Data records:
----------
/-- BADRCB (R314): a reserved bit or value, or another identifier. -/
def Rcb.bad (r : Rcb) (b : List Byte) (region : Nat) : Bool :=
  let z (off hi : Nat) : Bool := 2 ^ hi ≤ fieldAt b off 4
  let sh := fieldAt b 0x1C 4
  let w := fieldAt b 0x20 4
  r.id != region || z 0 25 || z 4 15 || z 8 24 || z 0xC 4 || z 0x14 10 || z 0x18 12
    || bits sh 3 5 != 0 || bits sh 16 16 != 0 || bits w 2 6 != 0 || bits w 14 2 != 0 || bits w 17 7 != 0 || bits w 26 6 != 0
    || !zeroFrom b 0x38 8 || !zeroFrom b 0x50 0xB0
    || (r.own 3 && (r.f.maxcores == 0 || 768 < r.f.maxcores)) || (r.own 4 && 2048 < r.f.spceil)
    || (r.own 5 && 4 < r.f.l2share) || (r.own 12 && r.f.handler % 384 != 0)
    || r.f.xroot % 2 ^ 13 != 0 || 2 ^ 52 ≤ r.f.xroot
    || r.f.ppool % 384 != 0 || r.f.psize % 4 != 0 || (List.range 8).any (Rcb.badQueue b)

/-- The effective fields under a parent (R313). -/
def Rcb.effective (r : Rcb) (p : Option Region) : Region :=
  match p with
  | none => { r.f with depth := 1, parent := none }
  | some p =>
    let x := r.f
    { x with
      depth := p.depth + 1
      parent := some p.id
      diemask := (if r.own 0 then x.diemask else p.diemask) &&& p.diemask
      rodmask := (if r.own 1 then x.rodmask else p.rodmask) &&& p.rodmask
      coremask := (if r.own 2 then x.coremask else p.coremask) &&& p.coremask
      maxcores := if r.own 3 then min x.maxcores p.maxcores else p.maxcores
      spceil := if r.own 4 then min x.spceil p.spceil else p.spceil
      l2share := if r.own 5 then x.l2share else p.l2share
      hbmw := if r.own 6 then x.hbmw else p.hbmw
      cls := if r.own 7 then x.cls else p.cls
      part := if r.own 8 then x.part else p.part
      ns := if r.own 9 then x.ns else p.ns
      policy := if r.own 10 then x.policy else p.policy
      lease := if r.own 11 then x.lease else p.lease
      handler := if r.own 12 then x.handler else p.handler
      xroot := if r.own 13 then x.xroot else p.xroot }

namespace State

/-- A region's values on a die are replaced. -/
def putRegion (s : State) (r : Region) : State :=
  { s with regions := r :: s.regions.filter fun x => !(x.die == r.die && x.id == r.id) }

/-- GO ends: ERR, and ACTIVE left at 0 (R314). -/
def activationFails (s : State) (die region code : Nat) : State :=
  (s.modDie die fun d => { d with regErr := d.regErr.put region code }).regionEnd die region

/-- The watches a region's activation sets on a die: a queue whose PIDXA does not translate stops
(R316, R401). Whether none is still held at its leaf. -/
def setWatches (s : State) (r : Region) : List Nat → State × Region × Bool
  | [] => (s, r, true)
  | q :: qs =>
    let d := r.queue q
    let stop (s : State) (code : Nat) : State × Region × Bool :=
      (s.writeErr r q code 0).setWatches { r with queues := r.queues.put q { d with en := false } } qs
    if !d.en || d.qdie ≠ r.die || (r.watch.get? q).isSome then s.setWatches r qs
    else match s.translate (regionAgent r) d.pidxa .r with
      | (s, .fail c _ _) => stop s (launchCode c)
      | (s, .leaf l) =>
        (match placeOf (l.phys d.pidxa) with
        | .memory _ => s.setWatches { r with watch := r.watch.put q (l.phys d.pidxa / 128, l) } qs
        | _ => stop s 5)
      | (s, _) =>
        let (s, r, _) := s.setWatches r qs
        (s, r, false)

/-- Queues a die watches, but for one region's. -/
def watches (s : State) (die region : Nat) : Nat :=
  ((s.regions.filter fun r => r.die == die && r.active && r.id != region).map (·.watch.length)).sum

/-- What an activation comes to, by the control block's bytes: an ERR code, or the region's effective fields (R313,
R314). -/
def activation (s : State) (die region : Nat) (b : List Byte) : Except Nat Region :=
  let r := Rcb.of die (bits ((s.die die).regPtr.get region 0) 9 43 * 512) b
  let p := s.regionOf die r.parent
  let active (p : Option Region) : Bool := (p.map (·.active)).getD false
  let x := r.effective (if r.root then none else p)
  if r.bad b region then .error 1
  else if !r.root && !active p then .error 2
  else if 4 < x.depth then .error 3
  else if !r.root && !x.ns && (p.map (·.ns)).getD false then .error 4
  else if s.regions.any fun y => y.die == die && y.active && y.id != region && y.part == x.part && y.l2share != x.l2share then
    .error 5
  else if 4096 < s.watches die region + ((List.range 8).filter fun q => (x.queue q).en && (x.queue q).qdie == die).length then
    .error 7
  else .ok x

/-- The control block's bytes as they stand at the home: the world that reads them is in them. -/
def rcbPeek (s : State) (pa : Nat) : List Byte := (List.range 4).flatMap fun i => s.homeData (pa / 128 + i)

/-- The control block is read once, in the world it gives the region (R314, R401). -/
def readRcb (s : State) (die region : Nat) : State × Except Nat Region :=
  let pa := bits ((s.die die).regPtr.get region 0) 9 43 * 512
  let r := Rcb.of die pa (s.rcbPeek pa)
  match s.rcbRead pa 512 (r.effective (if r.root then none else s.regionOf die r.parent)).ns with
  | (s, .bytes b) => (s, s.activation die region b)
  | (s, _) => (s, .error 6)

/-- An activation is over: the region is active, and its producer indices are read. -/
def activate (s : State) (r : Region) : State :=
  let s := { s with going := s.going.filter fun x => !(x.die == r.die && x.id == r.id) }
  let s := (s.putRegion r).modDie r.die fun d =>
    { d with regErr := d.regErr.put r.id 0, regBusy := d.regBusy.filter (· != r.id) }
  (s.partShare r.die r.part r.l2share).push (r.watch.map fun e => .pidxNotice r.die r.id e.1)

/-- An activation goes on with the translation of its producer indices. -/
def goOn (s : State) (r : Region) : State :=
  match s.setWatches r (List.range 8) with
  | (s, r, true) => s.activate r
  | (s, r, false) =>
    ({ s with going := r :: s.going.filter fun x => !(x.die == r.die && x.id == r.id) } : State).push
      [.regionActivationDone r.die r.id]

end State

/-- REGION_ACTIVATION_DONE (R313, R314, R401). -/
def execRegionActivationDone (die region : Nat) (s : State) : Result :=
  .next (if !(s.die die).regBusy.contains region then s.done
    else match s.going.find? fun r => r.die == die && r.id == region with
      | some r => (s.goOn r).done
      | none =>
        match s.readRcb die region with
        | (s, .error code) =>
          ((s.activationFails die region code).modDie die fun d => { d with regBusy := d.regBusy.filter (· != region) }).done
        | (s, .ok r) => (s.goOn r).done)

/-! Producer indices (R316). -/

namespace State

/-- What the engine does once it has read a producer index: warps that wait are served, or a record is taken. -/
def served (s : State) (r : Region) (q p : Nat) : State :=
  let d := r.queue q
  let waiting := (s.warps.filter fun e => match e.2.asks.get? 1 with
    | some (.qwait x y _) => x == r.id && y == q
    | _ => false).map (·.1)
  if p = d.cidx then s
  else if d.cons then s.push (waiting.map fun k => .qwaitServe (keyCore k) (keySlot k))
  else s.pushNew (.recordTake r.die r.id q)

end State

/-- PIDX_NOTICE (R316): the engine reads a watched PIDX, and serves what it finds; a read its home refuses is
logged (R401). -/
def execPidxNotice (die region q : Nat) (s : State) : Result :=
  .next (match s.regionOf die region with
    | none => s.done
    | some r =>
      if !r.active || (r.watch.get? q).isNone then s.done
      else match s.pidxRead r q with
        | (s, .held) => (s.pushNew (.pidxNotice die region q)).done
        | (s, .fail c _ _) => (s.log "PIDX" [region, q, c.bit]).done
        | (s, .bytes bs) => (s.served r q (leNat bs)).done)

/-- PIDX_POLL (R316): at least once every 50 us the engine reads every watched PIDX. -/
def execPidxPoll (die : Nat) (s : State) : Result :=
  .next (let s := s.modDie die ({ · with polled := s.now die })
    (s.push ((s.regions.filter fun r => r.die == die && r.active).flatMap fun r =>
      r.watch.map fun e => .pidxNotice die r.id e.1)).done)

/-! Records (R317 to R319). -/

structure Record64 where
  kind : Nat
  coop : Bool
  var : Bool
  clust : Nat
  vcnt : Nat
  nblk : Nat
  code : Nat
  dict : Nat
  frame : Nat
  joinc : Nat
  vtab : Nat
  voff : Nat

def Record64.of (b : List Byte) : Record64 :=
  let w := fieldAt b 0 4
  { kind := bits w 0 2, coop := w.testBit 2, var := w.testBit 3, clust := bits w 4 3, vcnt := bits w 7 3
    nblk := fieldAt b 4 4, code := fieldAt b 8 8, dict := fieldAt b 0x10 8, frame := fieldAt b 0x18 8
    joinc := fieldAt b 0x20 8, vtab := fieldAt b 0x28 8, voff := fieldAt b 0x30 4 }

/-- BADREC (R318). -/
def Record64.bad (r : Record64) (b : List Byte) : Bool :=
  2 ^ 10 ≤ fieldAt b 0 4 || r.kind == 3 || r.code % 384 != 0 || r.dict % 4096 != 0 || r.joinc % 32 != 0
    || r.vtab % 64 != 0 || (!r.var && r.vtab != 0) || !zeroFrom b 0x34 12
    || (if r.kind = 1 then 2 ^ 24 < r.nblk else r.nblk != 0)
    || (if r.kind = 2 then r.code != 0 else r.code == 0)

structure KDesc where
  rolemap : Nat
  vregs : Nat
  warps : Nat
  nacc : Nat
  nft : Nat
  cls : Nat
  srows : Nat

def KDesc.of (b : List Byte) : KDesc :=
  let w := fieldAt b 0xC 4
  { rolemap := fieldAt b 0 8, vregs := fieldAt b 8 4, warps := bits w 0 5 + 1, nacc := bits w 5 4
    nft := bits w 9 2, cls := bits w 11 2, srows := bits w 16 12 }

/-- Role and budget of a warp (R317). -/
def roleOf (rolemap w : Nat) : Nat := bits rolemap (2 * w) 2
def budgetOf (vregs role : Nat) : Nat := bits vregs (8 * role) 8
/-- Registers a block's warps take: each budget rounded up to a multiple of 8. -/
def vtotal (rolemap vregs warps : Nat) : Nat :=
  ((List.range warps).map fun w => (budgetOf vregs (roleOf rolemap w) + 7) / 8 * 8).sum

/-- BADDESC (R318). -/
def KDesc.bad (k : KDesc) (b : List Byte) : Bool :=
  let w := fieldAt b 0xC 4
  bits w 13 3 != 0 || bits w 28 4 != 0 || !zeroFrom b 0x10 48
    || (List.range k.warps).any fun i =>
      let n := budgetOf k.vregs (roleOf k.rolemap i)
      n = 0 || 128 < n

/-! Placement (R322, R323, R402). -/

/-- The cores a region may use. -/
def Region.cores (r : Region) : List Nat :=
  (List.range 768).filter fun c => r.diemask.testBit (dieOf c) && r.rodmask.testBit (c % 32 / 8) && r.coremask.testBit (c % 32)

namespace State

/-- Registers of a core's vector file, and tiles it has. -/
def fileRegs : Nat := 8192
def coreAccs : Nat := 8
def coreFts : Nat := 2

/-- The record of a block's launch as placement needs it: the class is max(region CLASS, CLS) (R317). -/
def recCls (r : Region) (x : LRec) : Nat := max r.cls x.cls

def usedSlots (s : State) (core : Nat) : List Nat := (s.blocksOn core).flatMap fun b => (s.block b).slots
def freeSlots (s : State) (core : Nat) : List Nat :=
  let used := s.usedSlots core
  (List.range 64).filter fun w => !used.contains w

/-- Cores on which a region holds blocks. -/
def regionCores (s : State) (id : Nat) : List Nat :=
  ((s.blocks.filter fun e => e.2.region == id && e.2.state != .evicted && e.2.state != .retired).map (·.2.core)).dedup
----------
### Problem
Nothing but a number belongs in the answer, namely how many lines above include "nacc".

### Completed task
2